The upper EGD is considered part of the SB enteroscopy (44360 series). But before someone can help you with the code we would need to know what was done.
 
With the patient in the left lateral decubitus position,
duodenoscope was passed to the third portion of the duodenum. The scope
was
then withdrawn. There was no blood in the upper GI tract.
Ampulla was identified. Just adjacent to the ampulla was a flat concave
disk-like lesion. The surface of this was not ulcerated nor was there a
visible vessel. There was no evidence that this lesion bled. There was
nothing in the stomach or esophagus that was obvious that could have bled.
A pediatric variable stiffness colonoscope was then inserted into the
esophagus, passed into the gastric lumen then into the small bowel.
When the scope got to the proximal jejunum, there was fresh blood
identified. I passed the scope beyond the blood which appeared to be
beyond the ligament of Treitz. The scope was withdrawn back into the area
where there was blood. This area was flushed using a washing machine. Once
I did clear the area, there was an obvious tumor in the proximal jejunum.

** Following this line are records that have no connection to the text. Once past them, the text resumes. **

/-! ### The examination of the heads (R62, R63) -/

/-- The pair after its open head was examined: each entry from the head that has reached T is on the late list now, with the
same order, and the rest of the pair is kept but for its window's counts (R62). -/
theorem examineOpen_spec (h : (s.pair p).health.active = true) :
    ∃ due, (s.pair p).openList = due ++ ((examineOpen p s).pair p).openList
      ∧ (∀ e ∈ due, (s.pair p).timeout ≤ e.age s.clock)
      ∧ (∀ e, ((examineOpen p s).pair p).openList.head? = some e → e.age s.clock < (s.pair p).timeout)
      ∧ ((examineOpen p s).pair p).lateList = (s.pair p).lateList ++ due.map fun e => ⟨e, s.clock⟩ := by
  set g : Entry → Bool := fun e => decide ((s.pair p).timeout ≤ e.age s.clock) with hg
  have ho : ((examineOpen p s).pair p).openList = (s.pair p).openList.dropWhile g
      ∧ ((examineOpen p s).pair p).lateList
        = (s.pair p).lateList ++ ((s.pair p).openList.takeWhile g).map fun e => ⟨e, s.clock⟩ := by
    unfold examineOpen
    simp only [h, if_true]
    have := (foldl_finding
      (s.modPair p fun q =>
        { q with openList := (s.pair p).openList.dropWhile g,
                 lateList := q.lateList ++ ((s.pair p).openList.takeWhile g).map fun e => ⟨e, s.clock⟩ })
      p (expiryFinding_only · p ·) ((s.pair p).openList.takeWhile g)).here.1
    constructor
    · rw [congrArg Pair.openList this]; simp
    · rw [congrArg Pair.lateList this]; simp
  refine ⟨(s.pair p).openList.takeWhile g, ?_, ?_, ?_, ho.2⟩
  · rw [ho.1]; exact (List.takeWhile_append_dropWhile ..).symm
  · intro e he
    have : ∀ l : List Entry, ∀ e ∈ l.takeWhile g, g e = true := by
      intro l; induction l with
      | nil => simp
      | cons a l ih =>
        intro e he; simp only [List.takeWhile_cons] at he
        split at he
        · rcases List.mem_cons.mp he with rfl | he
          · assumption
          · exact ih e he
        · cases he
    simpa [hg] using this _ e he
  · intro e he
    rw [ho.1] at he
    have : ∀ l : List Entry, (l.dropWhile g).head? = some e → g e = false := by
      intro l; induction l with
      | nil => simp
      | cons a l ih =>
        intro h; simp only [List.dropWhile_cons] at h
        split at h
        · exact ih h
        · next hn => simp only [List.head?_cons, Option.some.injEq] at h; subst h; simpa using hn
    have := this _ he
    simp only [hg, decide_eq_false_iff_not, Nat.not_le] at this
    exact this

The surface of which revealed a small nipple-like lesion which represented
a visible vessel. I did biopsy a side of this lesion for diagnostic
purposes.
Because of the recurrent bleeding, I then injected the area around and
then
in the center of the visible vessel with epinephrine. A total of 10 cc of
1:10,000 epinephrine were injected. The area around the lesion and in the
center of the lesion was then injected with absolute alcohol. A total of
0.9 cc of absolute alcohol was injected. There was no bleeding at the end
of the procedure. Multiple pictures were taken. The more proximal lesion
in
the duodenum was not biopsied.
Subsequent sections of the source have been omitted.